Long before dancing was allowed and regulated by the college, Ina partook in her fair share of waltzes, marches and dances such as the Virginia Reel, Lady of the Lake, Portland Fancy and the Shaker Dance. A “jolly” evening for Ina and her friends would have involved dancing in the kitchen, playing whist and listening to live music.
Pranks
Contrary to what one might think, not all was “prim” and “proper” in the 1890s. Ina was quite the prankster, but she also got pranked herself. After the sun had set in May of 1892, Ina “screamed as loudly as (she) could” and “fled and downstairs the quickest (she) ever did” when she saw a ghost-like figure in her room.
She and her friend mustered enough courage to investigate, discovering that it was actually just a pole dressed in white with a hat. One of her friends, a “Mr. French” (Walter French, a non-grad of the class of 1894), not only pranked her with that fake ghost, but also stole all of her clothes.
In seeking revenge, Ina sewed up his pant-legs, coat sleeves and pockets of three of his suits. She also embroidered his vest and neck-tie, put paper in his boots and took the springs off the bed and put the slats in so they would fall at the slightest touch. Ina certainly found time to meticulously plot her revenge prank.

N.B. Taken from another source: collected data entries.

/-- The product's leading 1 takes the place of a 0 before the polynomial. -/
theorem timesFactor_padded (root : Byte) (p : List Byte) (m : Nat) :
    timesFactor root (List.replicate (m + 1) 0 ++ monic p) =
      List.replicate m 0 ++ monic (timesFactor root (monic p)) := by
  induction m with
  | zero => simp [timesFactor, monic]
  | succ m ih =>
    calc timesFactor root (List.replicate (m + 2) 0 ++ monic p)
        = 0 :: timesFactor root (List.replicate (m + 1) 0 ++ monic p) := by
          simp [List.replicate_succ, timesFactor]
      _ = List.replicate (m + 1) 0 ++ monic (timesFactor root (monic p)) := by
          rw [ih, List.replicate_succ, List.cons_append]

/-! ## All factors -/

@[simp] theorem length_timesFactors (count : Nat) (root : Byte) (g : List Byte) :
    (timesFactors count root g).length = g.length := by
  induction count generalizing root g with
  | zero => rfl
  | succ count ih => rw [timesFactors, ih, length_timesFactor]

/-- The first `m` factors use up the zeros, and the last one drops the leading 1. -/
theorem evalPoly_monic_timesFactors (x : Byte) (m : Nat) (root : Byte) (p : List Byte) :
    evalPoly (monic (timesFactors (m + 1) root (List.replicate m 0 ++ monic p))) x =
      (List.iterate gfDouble root (m + 1)).foldl (fun v r => gfMul v (x ^^^ r)) (evalPoly (monic p) x) := by
  induction m generalizing root p with
  | zero => exact evalPoly_monic_timesFactor x root p
  | succ m ih =>
    rw [timesFactors, timesFactor_padded, ih, evalPoly_monic_timesFactor, gfMul_two]
    rfl

/-- A product of differences is 0 at each of its roots. -/
theorem foldl_factors_eq_zero {x : Byte} {roots : List Byte} (h : x ∈ roots) (v : Byte) :
    roots.foldl (fun v r => gfMul v (x ^^^ r)) v = 0 := by
  induction roots generalizing v with
  | nil => cases h
  | cons r roots ih =>
    obtain rfl | h := List.mem_cons.1 h
    · rw [List.foldl_cons, BitVec.xor_self, gfMul_zero_right]
      exact List.foldl_fixed' (f := fun v r => gfMul v (x ^^^ r)) (fun _ => gfMul_zero_left _) roots
    · exact ih h _

theorem length_standardGenerator {n : Nat} (hn : 1 ≤ n) : (standardGenerator n).length = n := by
  simp [standardGenerator, Nat.sub_add_cancel hn]

/-- Settles O36: the factors are `x xor EXP[0]` to `x xor EXP[n-1]`. -/
theorem standardGeneratorHasItsRoots : Obligations.StandardGeneratorHasItsRoots := by
  intro n hpos hle
  refine ⟨length_standardGenerator hpos, fun i hi => ?_⟩
  obtain ⟨m, rfl⟩ : ∃ m, n = m + 1 := ⟨n - 1, by omega⟩
  have hroot : gfExp i ∈ List.iterate gfDouble 1 (m + 1) :=
    List.mem_iterate.2 ⟨i, hi, gfExp_eq_iterate (by omega)⟩
  exact (evalPoly_monic_timesFactors (gfExp i) m 1 []).trans (foldl_factors_eq_zero hroot _)

end Sys2Proof.Machine
end

section
/-! The remainder register as a polynomial (rules R124, R130): one step multiplies it by `X` and adds the feedback times
`G(X)`, whatever `ECN` is. -/

namespace Sys2Proof.Machine

/-! ## The entries in use -/

theorem entriesBelow_getD {n : Nat} (file : Vector Byte n) (count i : Nat) :
    (entriesBelow file count).getD i 0 = if i < count then entry file i else 0 := by
  split_ifs with h
  · rw [List.getD_eq_getElem?_getD, entriesBelow_getElem? file count i h, Option.getD_some]
  · exact List.getD_eq_default _ _ (by simpa using h)

theorem entriesBelow_congr {n count : Nat} {f g : Vector Byte n} (h : ∀ i < count, entry f i = entry g i) :
    entriesBelow f count = entriesBelow g count :=
  List.map_congr_left fun i hi => h i (List.mem_range.1 hi)

namespace Regs

/-- Coefficient `i` of `R(X)`: `REM[i]` below `ECN` and 0 from there on. -/
def remCoeff (r : Regs) (i : Nat) : Byte := (entriesBelow r.rem r.ecn.toNat).getD i 0

/-- Coefficient `i` of `G(X)` after the leading 1: `GEN[i]` below `ECN` and 0 from there on. -/
def genCoeff (r : Regs) (i : Nat) : Byte := (entriesBelow r.gen r.ecn.toNat).getD i 0

variable (r : Regs) {i : Nat}

theorem remCoeff_eq (i : Nat) : r.remCoeff i = if i < r.ecn.toNat then entry r.rem i else 0 := entriesBelow_getD _ _ _

theorem genCoeff_eq (i : Nat) : r.genCoeff i = if i < r.ecn.toNat then entry r.gen i else 0 := entriesBelow_getD _ _ _

theorem remCoeff_of_lt (h : i < r.ecn.toNat) : r.remCoeff i = entry r.rem i := (r.remCoeff_eq i).trans (if_pos h)

theorem remCoeff_of_le (h : r.ecn.toNat ≤ i) : r.remCoeff i = 0 := (r.remCoeff_eq i).trans (if_neg (Nat.not_lt.2 h))

theorem genCoeff_of_lt (h : i < r.ecn.toNat) : r.genCoeff i = entry r.gen i := (r.genCoeff_eq i).trans (if_pos h)

theorem genCoeff_of_le (h : r.ecn.toNat ≤ i) : r.genCoeff i = 0 := (r.genCoeff_eq i).trans (if_neg (Nat.not_lt.2 h))

theorem remCoeff_eq_zero (h : ∀ i < r.ecn.toNat, entry r.rem i = 0) (i : Nat) : r.remCoeff i = 0 := by
  rcases lt_or_ge i r.ecn.toNat with hi | hi
  · rw [r.remCoeff_of_lt hi, h i hi]
  · exact r.remCoeff_of_le hi

/-- Registers with one `ECN` that agree on the entries in use have the same coefficients. -/
theorem remCoeff_congr {r u : Regs} (he : u.ecn = r.ecn) (h : ∀ i < r.ecn.toNat, entry u.rem i = entry r.rem i) :
    u.remCoeff = r.remCoeff := by
  funext i
  rw [remCoeff, remCoeff, he, entriesBelow_congr h]

theorem genCoeff_congr {r u : Regs} (he : u.ecn = r.ecn) (h : ∀ i < r.ecn.toNat, entry u.gen i = entry r.gen i) :
    u.genCoeff = r.genCoeff := by
  funext i
  rw [genCoeff, genCoeff, he, entriesBelow_congr h]

end Regs

/-! ## One step -/

@[simp] theorem genCoeff_rsStep (r : Regs) (d : Byte) : (rsStep r d).genCoeff = r.genCoeff := by
  funext i
  rw [Regs.genCoeff, rsStep_gen, rsStep_ecn, Regs.genCoeff]

theorem rsFeedback_eq (r : Regs) (d : Byte) (h : 0 < r.ecn.toNat) : rsFeedback r d = d ^^^ r.remCoeff 0 := by
  rw [rsFeedback, r.remCoeff_of_lt h]

/-- The second case is an `ECN` of 31, which its five bits admit: there is no entry 30, and both sides are 0. -/
theorem entry_rsStep_below (r : Regs) (d : Byte) {i : Nat} (h : i < r.ecn.toNat) :
    entry (rsStep r d).rem i = r.remCoeff (i + 1) ^^^ gfMul (r.genCoeff i) (d ^^^ r.remCoeff 0) := by
  rw [r.genCoeff_of_lt h]
  rcases lt_or_ge i Config.ecMax with hi | hi
  · rw [entry_rsStep r d i hi, rsStepEntry, if_pos h, rsFeedback_eq r d (by omega), ← r.remCoeff_eq]
  · have hecn : r.ecn.toNat ≤ i + 1 := (Nat.le_of_lt_succ r.ecn.isLt).trans (Nat.succ_le_succ hi)
    rw [entry_outside _ _ hi, entry_outside _ _ hi, r.remCoeff_of_le hecn]
    simp

/-- Rule R124 as one equation: `R(X)` becomes `R(X)·X` plus the feedback times `G(X)`, without the coefficient that has
been shifted out. -/
theorem remCoeff_rsStep (r : Regs) (d : Byte) (i : Nat) :
    (rsStep r d).remCoeff i = r.remCoeff (i + 1) ^^^ gfMul (r.genCoeff i) (d ^^^ r.remCoeff 0) := by
  rcases lt_or_ge i r.ecn.toNat with hi | hi
  · rw [Regs.remCoeff_of_lt _ (by rwa [rsStep_ecn]), entry_rsStep_below r d hi]
  · rw [Regs.remCoeff_of_le _ (by rwa [rsStep_ecn]), r.remCoeff_of_le (by omega), r.genCoeff_of_le hi]
    simp

/-! ## Any number of steps -/

@[simp] theorem foldl_rsStep_ecn (ds : List Byte) (r : Regs) : (ds.foldl rsStep r).ecn = r.ecn := by
  obtain ⟨_, h⟩ := foldl_rsStep_frame ds r
  rw [h]

@[simp] theorem foldl_rsStep_gen (ds : List Byte) (r : Regs) : (ds.foldl rsStep r).gen = r.gen := by
  obtain ⟨_, h⟩ := foldl_rsStep_frame ds r
  rw [h]

theorem entry_foldl_rsStep_above (ds : List Byte) (r : Regs) (i : Nat) (h : r.ecn.toNat ≤ i) :
    entry (ds.foldl rsStep r).rem i = entry r.rem i := by
  induction ds generalizing r with
  | nil => rfl
  | cons d ds ih => rw [List.foldl_cons, ih _ (by rwa [rsStep_ecn]), entry_rsStep_above r d i h]

theorem entry_foldl_rsStep_below (ds : List Byte) (r : Regs) {i : Nat} (h : i < r.ecn.toNat) :
    entry (ds.foldl rsStep r).rem i = (ds.foldl rsStep r).remCoeff i :=
  (Regs.remCoeff_of_lt _ (by rwa [foldl_rsStep_ecn])).symm

/-- With `ECN` set every byte is taken and answered `OK` (rules R126, R131). -/
theorem feed_eq (ds : List Byte) (s : State) (h : s.regs.ecn ≠ 0) :
    feed ds s = .next { s with
      regs := ds.foldl rsStep s.regs
      responses := s.responses ++ List.replicate ds.length ⟨.ok, 0⟩ } := by
  induction ds generalizing s with
  | nil => simp [feed_nil]
  | cons d ds ih =>
    rw [feed_cons d ds s h, ih _ (by simpa using h)]
    simp [State.setRegs, State.answer, List.replicate_succ]

end Sys2Proof.Machine
end

section
/-! O42, O43, O44: what feeding bytes leaves in `REM`, from the step on coefficients. -/

namespace Sys2Proof.Machine

/-! ## Feeding `REM` itself -/

theorem entriesBelow_succ {n : Nat} (file : Vector Byte n) (count : Nat) :
    entriesBelow file (count + 1) = entriesBelow file count ++ [entry file count] := by
  simp [entriesBelow, List.range_succ]

/-- The feedback is 0 each time, so that the register shifts and nothing is added. -/
theorem remCoeff_foldl_own (r : Regs) {m : Nat} (hm : m ≤ r.ecn.toNat) (i : Nat) :
    ((entriesBelow r.rem m).foldl rsStep r).remCoeff i = r.remCoeff (i + m) := by
  induction m generalizing i with
  | zero => rfl
  | succ m ih =>
    have hshifted := ih (by omega)
    have hfeedback : entry r.rem m ^^^ ((entriesBelow r.rem m).foldl rsStep r).remCoeff 0 = 0 := by
      rw [hshifted, Nat.zero_add, r.remCoeff_of_lt (by omega)]
      exact BitVec.xor_self
    rw [entriesBelow_succ, List.foldl_append, List.foldl_cons, List.foldl_nil, remCoeff_rsStep, hfeedback, hshifted,
      Nat.add_right_comm]
    simp [Nat.add_assoc]

/-- Settles O42: `ECN` shifts empty the register. -/
theorem codewordLeavesNoRemainder : Obligations.CodewordLeavesNoRemainder := by
  intro s he _
  refine ⟨_, feed_eq _ s he, fun pos hpos => ?_, foldl_rsStep_gen _ _, foldl_rsStep_ecn _ _⟩
  rw [entry_foldl_rsStep_below _ _ hpos, remCoeff_foldl_own _ le_rfl]
  exact Regs.remCoeff_of_le _ (by omega)

/-! ## Zero bytes -/

theorem rsStep_zero (r : Regs) (h : ∀ i < Config.ecMax, entry r.rem i = 0) : rsStep r 0 = r := by
  have hcoeff := r.remCoeff_eq_zero fun i _ =>
    (lt_or_ge i Config.ecMax).elim (h i) (entry_outside r.rem i)
  have hrem : (rsStep r 0).rem = r.rem := file_ext fun i hi => by
    rcases lt_or_ge i r.ecn.toNat with hlt | hge
    · rw [entry_rsStep_below r 0 hlt, hcoeff, hcoeff, h i hi]
      simp
    · exact entry_rsStep_above r 0 i hge
  obtain ⟨rem, hframe⟩ := rsStep_frame r 0
  rw [hframe] at hrem ⊢
  rw [show rem = r.rem from hrem]

/-! ## What the result depends on -/

theorem remCoeff_rsStep_congr {r u : Regs} (hg : u.genCoeff = r.genCoeff) (hr : u.remCoeff = r.remCoeff) (d : Byte) :
    (rsStep u d).remCoeff = (rsStep r d).remCoeff := by
  funext i
  rw [remCoeff_rsStep, remCoeff_rsStep, hg, hr]

theorem remCoeff_foldl_congr (ds : List Byte) {r u : Regs} (hg : u.genCoeff = r.genCoeff)
    (hr : u.remCoeff = r.remCoeff) : (ds.foldl rsStep u).remCoeff = (ds.foldl rsStep r).remCoeff := by
  induction ds generalizing r u with
  | nil => exact hr
  | cons d ds ih =>
    have hg' : (rsStep u d).genCoeff = (rsStep r d).genCoeff := by rw [genCoeff_rsStep, genCoeff_rsStep, hg]
    rw [List.foldl_cons, List.foldl_cons]
    exact ih hg' (remCoeff_rsStep_congr hg hr d)

/-- Settles O43: zero bytes leave a zero register as it is, `ECN` is all that `RSBYTE` checks, and the coefficients are
all that a step reads. -/
theorem zeroDataGivesZeroRemainder : Obligations.ZeroDataGivesZeroRemainder := by
  refine ⟨fun s k he hzero => ⟨_, feed_eq _ s he, ?_⟩, fun s data he => ⟨_, feed_eq data s he, rfl⟩, ?_⟩
  · exact List.foldlRecOn (motive := (· = s.regs)) _ _ rfl fun r hr d hd => by
      rw [hr, List.eq_of_mem_replicate hd, rsStep_zero _ hzero]
  · intro s u data he hecn hgen hrem
    refine ⟨_, _, feed_eq data s he, feed_eq data u (hecn ▸ he), fun pos hpos => ?_⟩
    rw [entry_foldl_rsStep_below _ _ hpos, entry_foldl_rsStep_below _ _ (hecn ▸ hpos),
      remCoeff_foldl_congr data (Regs.genCoeff_congr hecn hgen) (Regs.remCoeff_congr hecn hrem)]

/-! ## Linearity -/

theorem remCoeff_rsStep_xor {r p q : Regs} (hp : p.genCoeff = r.genCoeff) (hq : q.genCoeff = r.genCoeff)
    (h : ∀ i, r.remCoeff i = p.remCoeff i ^^^ q.remCoeff i) (d e : Byte) (i : Nat) :
    (rsStep r (d ^^^ e)).remCoeff i = (rsStep p d).remCoeff i ^^^ (rsStep q e).remCoeff i := by
  have hfb : (d ^^^ e) ^^^ r.remCoeff 0 = (d ^^^ p.remCoeff 0) ^^^ (e ^^^ q.remCoeff 0) := by rw [h]; ac_rfl
  rw [remCoeff_rsStep, remCoeff_rsStep, remCoeff_rsStep, hp, hq, hfb, gfMul_xor, h]
  ac_rfl

theorem remCoeff_foldl_xor {ds es : List Byte} (hlen : ds.length = es.length) {r p q : Regs}
    (hp : p.genCoeff = r.genCoeff) (hq : q.genCoeff = r.genCoeff)
    (h : ∀ i, r.remCoeff i = p.remCoeff i ^^^ q.remCoeff i) (i : Nat) :
    ((List.zipWith (· ^^^ ·) ds es).foldl rsStep r).remCoeff i =
      (ds.foldl rsStep p).remCoeff i ^^^ (es.foldl rsStep q).remCoeff i := by
  induction ds generalizing es r p q with
  | nil =>
    rw [List.length_eq_zero_iff.1 hlen.symm]
    exact h i
  | cons d ds ih =>
    obtain ⟨e, es, rfl⟩ := List.exists_cons_of_length_eq_add_one hlen.symm
    have hp' : (rsStep p d).genCoeff = (rsStep r (d ^^^ e)).genCoeff := by rw [genCoeff_rsStep, genCoeff_rsStep, hp]
    have hq' : (rsStep q e).genCoeff = (rsStep r (d ^^^ e)).genCoeff := by rw [genCoeff_rsStep, genCoeff_rsStep, hq]
    rw [List.zipWith_cons_cons, List.foldl_cons, List.foldl_cons, List.foldl_cons]
    exact ih (Nat.succ.inj hlen) hp' hq' (remCoeff_rsStep_xor hp hq h d e)

/-- Settles O44: coefficient by coefficient in the entries in use; the others stay 0. -/
theorem remainderIsLinear : Obligations.RemainderIsLinear := by
  intro s p q hlen he hle hzero
  refine ⟨_, _, _, feed_eq p s he, feed_eq q s he, feed_eq _ s he, fun pos hpos => ?_⟩
  rcases lt_or_ge pos s.regs.ecn.toNat with hi | hi
  · have hcoeff := s.regs.remCoeff_eq_zero fun i hi => hzero i (hi.trans_le hle)
    simp only [entry_foldl_rsStep_below _ _ hi]
    exact remCoeff_foldl_xor hlen rfl rfl (fun i => by simp [hcoeff i]) pos
  · simp [entry_foldl_rsStep_above _ _ _ hi, hzero pos hpos]

end Sys2Proof.Machine
end

section
/-! O41: the feedbacks are the coefficients of the quotient (rule R130). -/

namespace Sys2Proof.Machine

/-! ## Products of polynomials -/

theorem xorSum_cons (v : Byte) (vs : List Byte) : xorSum (v :: vs) = v ^^^ xorSum vs := rfl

The pranks and rebellious activities Ina participated in continue to be entertaining to read 130 years later. Though they weren’t “productive” because they didn’t contribute to her studies or religious devotion, she still enjoyed doing them, making her tomfoolery worthwhile. Ina’s tone is flat and her entries are more boring when she spends her day studying, practicing recitations or planning debates. I preferred to read her lengthier entries when her daring personality shines through and she describes activities other than studying or praying.
This upcoming year is my last one at Bates and I hope to find the enjoyment that Ina describes in doing the silly and the spontaneous things that I typically have avoided doing because they are “unproductive.”